Read through the records. Copy each line that has the word "committed".
______________________________
/-- A response of the mailbox responder: nothing is committed (R31). -/
def State.answerHw (s : State) (m : Fin 8) (r : Reply) : State := s.deliver m (respBytes (s.box m).req r false true) false

/-- A response committed to the journal and then copied to the buffer, a debug command's too: every command has one commit point. A payload
over 240 bytes spills (R298, R299). -/
def State.answer (s : State) (m : Fin 8) (r : Reply) : State :=
  let b := s.box m
  let resp := respBytes b.req r false false
  let long := decide (240 < r.payload.length)
  let s := s.modBox m fun b => { b with
    journal := some ⟨trim b.req, trim resp, b.src, long⟩
    spill := if long then some (r.payload.take 8192) else b.spill
    spillTop := if long then max b.spillTop (min 8192 r.payload.length) else b.spillTop }
  let s := { s with mbx := { s.mbx with asks := s.mbx.asks + 1, spillAsks := s.mbx.spillAsks + b2n long } }
  s.deliver m resp false

/-- RETRY_US of the hardware responder in us (R31). -/
def State.retryUs (s : State) : Nat :=
  if s.sys.hold = 1 then 10000
  else if s.sys.hold = 2 then (s.sys.causeFrom + 200000000 - s.now + 999) / 1000
  else if s.sys.hold = 3 then 2000
  else 0

/-- BUSY from the hardware responder (R31). -/
def State.answerBusy (s : State) (m : Fin 8) : State := s.answerHw m (busyReply s.retryUs)

/-- Key of a lane: the region it arrives at and its link. -/
def laneKey (r : RegionNo) (k : Nat) : Nat := 4 * r + k

/-- The lane arriving at a region on a link. -/
def State.laneAt (s : State) (r : RegionNo) (k : Nat) : Lane := Map.get {} s.xg.lane (laneKey r k)

/-- A lane changed. -/
def State.modLane (s : State) (r : RegionNo) (k : Nat) (f : Lane → Lane) : State :=
  { s with xg := { s.xg with lane := Map.put {} s.xg.lane (laneKey r k) (f (s.laneAt r k)) } }

/-- A request that waits under its own rule is given up: what it had taken is given back, for it has had no effect
(R299, R301). The capture of a PENDING anchor runs on, and frees the entry when it comes (Table 4-10). -/
def State.undoWait (s : State) (w : Wait) : State :=
  match w with
  | .anchorAdd _ => s
  | .period left _ _ => left.foldl (fun s r => s.modRgn r fun g => { g with
      sent := none
      tx := match g.tx with
        | some (.period _, _) => none
        | _ => g.tx }) s
  | .convert i _ _ => s.modAnchor i fun a => { a with busy := a.busy - 1 }
  | .fence f => { s with cfg := { s.cfg with fences := s.cfg.fences.filter (·.f ≠ f) } }
  | .pairRecal r k => s.modLane r k fun l => if l.st = .calibrating then { l with st := l.before } else l
  | _ => s

/-- Every request in progress is settled by the responder (R301). No command of MBX7 waits, so MBX0-MBX6 are all
that can be in progress between two commands. -/
def State.settle (s : State) : State :=
  (List.finRange 8).foldl (fun s m =>
    let b := s.box m
    if m ≠ 7 ∧ (b.st = .posted ∨ b.st = .working) then
      let s := match b.wait with
        | some w => s.undoWait w
        | none => s
      s.answerBusy m
    else s) s

/-! ### The evaluation in progress -/

/-- Districts whose records stand in the back buffer n ns after E. DESIGN CHOICE (log 51): Table 3-1 gives the array E + 32 to
E + 447 and no instant of a district's own; the records come evenly spaced in district order. -/
def evalReached (n : Nat) : Nat := min 256 ((n - 31) * 256 / 416)

/-- Records up to a district written into the back buffer, their saturations counted (R76, R90, R92). -/
def Hm.evalStep (h : Hm) (k : Nat) : Hm :=
  match h.eval with
  | none => h
  | some v =>
    let new := ((List.range 256).zip v.recs).take k |>.drop v.done
    { h with
      back := new.foldl (fun m x => Map.put none m x.1 (some x.2.1)) h.back
      sat := h.sat + Machine.word ((new.map (·.2.2)).sum)
      eval := some { v with done := max v.done (min k v.recs.length) } }

/-- The back buffer and SAT_CNT brought up to this instant (R76, R90). -/
def State.evalNow (s : State) : State :=
  match s.hm.eval with
  | none => s
  | some v => { s with hm := s.hm.evalStep (evalReached (s.now - v.e)) }

/-! ### Autonomous hold -/

/-- floor(a / b) for b > 0 (R227). -/
def fdiv (a b : Int) : Int := Int.fdiv a b

/-- Interval and midpoint of a range in six period values. -/
def rangeOf (v : List Nat) (k : Nat) : Nat × Nat := (v.getD (2 * k) 0, v.getD (2 * k + 1) 0)

/-- Twice the distance of a code from a range's midpoint, in 1/8 code unit. -/
def rangeDist (v : List Nat) (k c : Nat) : Nat :=
  let (p0, p1) := rangeOf v k
  ((p0 + p1 : Int) - 16 * c).natAbs

/-- The nearest of some ranges by midpoint, the lower-numbered on a tie. -/
def nearestRange (v : List Nat) (c : Nat) : List Nat → Nat
  | [] => 1
  | [k] => k
  | k :: ks => let j := nearestRange v c ks; if rangeDist v k c ≤ rangeDist v j c then k else j

/-- The range for a code: one whose interval holds 8c, nearest by midpoint; where none does, the nearest of all (R228,
log 12). -/
def pickRange (v : List Nat) (c : Nat) : Nat :=
  let inside := [0, 1, 2].filter fun k => let (p0, p1) := rangeOf v k; decide (p1 ≤ 8 * c ∧ 8 * c ≤ p0)
  nearestRange v c (if inside.isEmpty then [0, 1, 2] else inside)

/-- The bias for a code in a range (R228), within the DAC's 12 bits. -/
def biasFor (v : List Nat) (k c : Nat) : Nat :=
  let (p0, p1) := rangeOf v k
  if p0 ≤ p1 then 0
  else (clampI 0 4095 (fdiv (2 * 4095 * ((p0 : Int) - 8 * c) + (p0 - p1)) (2 * (p0 - p1)))).toNat

/-- An oscillator loaded for a code from the working set; before the first set it keeps its fixed range-1 setting (R228,
R369). -/
def Region.load (g : Region) (oscB : Bool) (c : Nat) : Region :=
  match g.ws with
  | none => g
  | some w =>
    let v := if oscB then w.b else w.a
    let k := pickRange v c
    if oscB then { g with fl := { g.fl with rangeB := k, biasB := biasFor v k c } }
    else { g with fl := { g.fl with rangeA := k, biasA := biasFor v k c } }

/-- A busy twin is standby again: it is reloaded for the nominal in force, which may have been latched while it was measured, and locks
within 4 windows (R62, Table 8-9, Table 8-11). -/
def Region.twinBack (g : Region) (win : Nat) : Region :=
  { (g.load (!g.chan.activeB) g.nominal) with
    chan := { g.chan with
      twin := .standby, locked := false, reloadWin := some (win + 4), st := if g.chan.st = .twinBusy then .paired else g.chan.st } }
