/-- The links on which a region names another, in order. -/
def State.linksTo (s : State) (r p : RegionNo) : List Nat :=
  (List.range 4).filter fun k => (s.rgn r).partner k = some p

/-- The far end of a link that both regions of one site name: partner and its link. A pair named twice by both is
matched in order of link. -/
def State.linkEnd (s : State) (r : RegionNo) (k : Nat) : Option (RegionNo × Nat) :=
  match (s.rgn r).partner k with
  | none => none
  | some p =>
    if s.regionExists p && decide (siteOf p = siteOf r) then
      let here := (s.linksTo r p).idxOf k
      ((s.linksTo p r)[here]?).map fun k' => (p, k')
    else none

/-- LANE_UP (R195). -/
def LaneState.up : LaneState → Bool
  | .aligned => true
  | .skewed => true
  | .paused => true
  | _ => false

/-- A stored crossing. -/
def State.xing (s : State) (id : Nat) : Xing := Map.get {} s.xg.x id

/-- A stored crossing changed. -/
def State.modXing (s : State) (id : Nat) (f : Xing → Xing) : State :=
  { s with xg := { s.xg with x := Map.put {} s.xg.x id (f (s.xing id)) } }

/-- The regions whose clocks a crossing's sides run on. -/
def State.xRegions (s : State) (id : Nat) : List RegionNo :=
  let i := xInst id
  match xClass id with
  | 4 => [i]
  | 5 => [i]
  | 6 => [regionNo (i % 8) 0]
  | 7 => [i]
  | 8 => [i]
  | 9 => i :: ((s.linkEnd i (xLink id)).map (·.1)).toList
  | 13 => (s.portRegion (i % 256)).toList
  | _ => []

/-- The crossings between Milbin and the management window's fabric: class 0x1 both ways, and the hold state of class 0x3 (Table 7-7). -/
def fabricCrossings : List Nat := (List.range 8).map (xId 1) ++ (List.range 9).map (fun i => xId 1 (256 + i)) ++ [xId 3 2]

/-- A crossing with a side in the fabric. -/
def onFabric (id : Nat) : Bool := decide (xClass id = 1 ∨ id = xId 3 2)

/-- The fabric has no clock without some regions: each of its own, 16:0-16:7, is among them or is not clocked (Table 1-2, R20, log 64). -/
def State.fabricNeeds (s : State) (rs : List RegionNo) : Bool :=
  let own := districtRegions 240
  own.any rs.contains && own.all fun q => rs.contains q || !s.clocked q

/-- Every side of a crossing is clocked (R209, R213, R220). -/
def State.xClocked (s : State) (id : Nat) : Bool :=
  (s.xRegions id).all s.clocked &&
  match xClass id with
  | 1 => s.windowUp
  | 3 => decide (xInst id ≠ 2) || s.windowUp
  | _ => true

/-- A die whose crossings are fenced as a whole: LOST, rejoining or ISOLATED (R208, R379), or one that failed the
census (R372). -/
def State.siteFenced (s : State) (site : Nat) : Bool :=
  match (s.dieAt site).st with
  | .lost => true
  | .rejoining => true
  | .isolated => true
  | .mismatch => true
  | .absent => s.sys.epoch
  | _ => false

/-- STATE of a crossing (Table 7-9), a lane's read as Table 7-9 reads the others. The heartbeat crossings of a site whose rejoin has
passed step 1 stand as they are (Table 13-5). -/
def State.xState (s : State) (id : Nat) : XState :=
  if (s.xRegions id).any fun r => s.siteFenced (siteOf r) && !(decide (xClass id = 8) && (s.dieAt (siteOf r)).joinAt.isSome) then .fenced
  else if onFabric id && decide ((s.dieAt 16).st = .isolated) then .fenced
  else if xClass id = 9 then
    match (s.laneAt (xInst id) (xLink id)).st with
    | .off => .off
    | .paused => .paused
    | .fenced => .fenced
    | .torn => .torn
    | _ => .whole
  else (s.xing id).st

/-- The engine's side begins a transfer where it may (R188, R190). -/
def State.pump (s : State) (r : RegionNo) : State :=
  if s.xState (xId 4 r) = .whole ∧ !s.planWaits r ∧ !s.planOnly then s.modRgn r fun g => g.load4 s.now else s

/-- A message word for a region; its writer waits where 16 stand there (R189). -/
def State.sendMsg (s : State) (r : RegionNo) (m : Msg) : State := (s.modRgn r fun g => g.putMsg m).pump r

/-- Register words that the engine holds have reached the region (R73, R190, R207). -/
def State.wordsCrossed (s : State) (r : RegionNo) : Bool := decide (s.xState (xId 4 r) = .whole) && !(s.rgn r).regsWait

/-- The count crossing to the engine carries a snapshot (R191). -/
def State.carry (s : State) (r : RegionNo) : State :=
  if s.xState (xId 7 r) = .whole then s.modRgn r fun g => { g with cnt := g.cnt.carry g.cycle } else s

/-- The region's cycle as the conversion unit reads it: through its count crossing, whose destination keeps its total (R130, Table
7-4). -/
def State.seenCycle (s : State) (r : RegionNo) : Nat :=
  if s.xState (xId 7 r) = .whole then (s.rgn r).cycle else (s.rgn r).cnt.cycle

/-- The Erg count as Sirocco sees it (Table 7-7, class 0x3). -/
def State.ergSeen (s : State) : Nat := if s.xState (xId 3 0) = .whole then s.now else (s.xing (xId 3 0)).heldAt

/-- The code with which a command that needs a crossing is refused (R207, R212, R316). -/
def State.xBlock (s : State) (id : Nat) : Option Nat :=
  match s.xState id with
  | .fenced => some stFenced
  | .torn => some stTorn
  | .resetting => some stTorn
  | _ => none

/-! ### Fences, tears and joint resets (R207, R210-R213) -/

/-- The latest stall, tear or fence noted (Table 7-9). -/
def State.xLast (s : State) (id : Nat) : State :=
  { s with xg := { s.xg with lastId := word id, lastErg := word s.now } }

/-- Entries and words discarded, counted in MB_XING_DROP_CNT. -/
def State.xDrop (s : State) (n : Nat) : State := { s with xg := { s.xg with drops := s.xg.drops + word n } }

/-- A transfer under way in the engine-to-region crossing is abandoned: its word waits again, a newer plan or code in its place (Table
7-4). -/
def Region.abandon (g : Region) : Region :=
  let g := { g with planTx := none }
  match g.tx with
  | some (.period c, _) => { g with tx := none, sent := some (g.sent.getD c) }
  | some (.message m, _) => { g with tx := none, msgs := m :: g.msgs }
  | none => g

/-- The words of the management window that a held-word crossing carries (R20, Table 7-7): class 0x1 outbound of a mailbox, of direct
status, and the hold state of class 0x3; and those of mailbox 7 that class 0xB outbound carries to the test port. -/
def faceWords (id : Nat) : List Nat :=
  let i := xInst id
  if xClass id = 1 ∧ 256 ≤ i ∧ i < 264 then
    ((List.range 64).map fun k => 512 * (i - 256) + 256 + 4 * k) ++ [0x1000 + 16 * (i - 256) + 4, 0x1000 + 16 * (i - 256) + 8]
  else if id = xId 1 264 then [0x1100, 0x1110, 0x1118, 0x111C]
  else if id = xId 3 2 then [0x1100, 0x110C]
  else if id = xId 11 1 then ((List.range 64).map fun k => 512 * 7 + 256 + 4 * k) ++ [0x1000 + 16 * 7 + 4]
  else []

/-- Place of a window word among those that a crossing has left: the hold state keeps its own copy of MB_STATUS, and the test port its own
of mailbox 7. -/
def faceKey (id off : Nat) : Nat := off + if xClass id = 3 then 0x10000 else if xClass id = 11 then 0x20000 else 0

/-- What the destination of a state crossing holds from now on is what it has captured last (Table 7-4): words of the window, and what a
port sees of its handshake (R172). -/
def State.holdWords (s : State) (id : Nat) : State :=
  if xClass id = 13 ∧ xInst id < 64 then
    s.modPort (xInst id) fun x => { x with held := some (x.held.getD (x.qreq, x.rate, x.grant)) }
  else if (faceWords id).isEmpty then s
  else { s with xg := { s.xg with
    shown := (faceWords id).foldl (fun m off => Map.put 0 m (faceKey id off) (s.windowLive off)) s.xg.shown } }
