/-- A window boundary of a DEAD region: its status words are refreshed, and its windows go on to count toward the end of the droop
warning (R52, R73). -/
def State.deadBoundary (s : State) (r : RegionNo) : State :=
  let s := s.modRgn r fun g =>
    { (s.showWords r g) with
      win := s.win
      win_ := { g.win_.close with
        quanta := 0, sixteenths := 0, trips := 0, stretched := false, spent := false, range := false
        aheadQ := 0, aheadS := 0, aheadT := 0, aheadR := false } }
  { s with sys := { s.sys with droop := if (s.rgn r).win_.warn then addKey r s.sys.droop else dropKey r s.sys.droop } }

/-- REGION_WINDOW_BOUNDARY: the first period boundary of a region at or after a window boundary; during a stop, the
boundary itself. Register words that have crossed take effect (R73, R207). -/
def execRegionWindowBoundary (r : RegionNo) (m : WinMeas) (s : State) : Out :=
  let g := s.rgn r
  let w := if g.stop.isSome then s.win else winOfQ g.edge
  if validRegion r ∧ g.chan.st = .dead ∧ g.win < s.win then .next (s.deadBoundary r)
  else if !s.clocked r ∨ w ≤ g.win then .next s
  else
    let s := s.formBoundary r
    let s := s.closeWindow r m
    let s := if s.wordsCrossed r then s.relane (s.modRgn r fun g => g.windowTick (w * 256)) r else s
    let s := s.openWindow r w
    let s := s.modRgn r fun g => g.ceiling w
    let s := s.trimBoundary r w
    .next (s.freqBoundary r m.err m.twinErr)

end Sys2Proof.Machine
end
______________________________
# Output for this task
/-- A response of the mailbox responder: nothing is committed (R31). -/
/-- A response committed to the journal and then copied to the buffer, a debug command's too: every command has one commit point. A payload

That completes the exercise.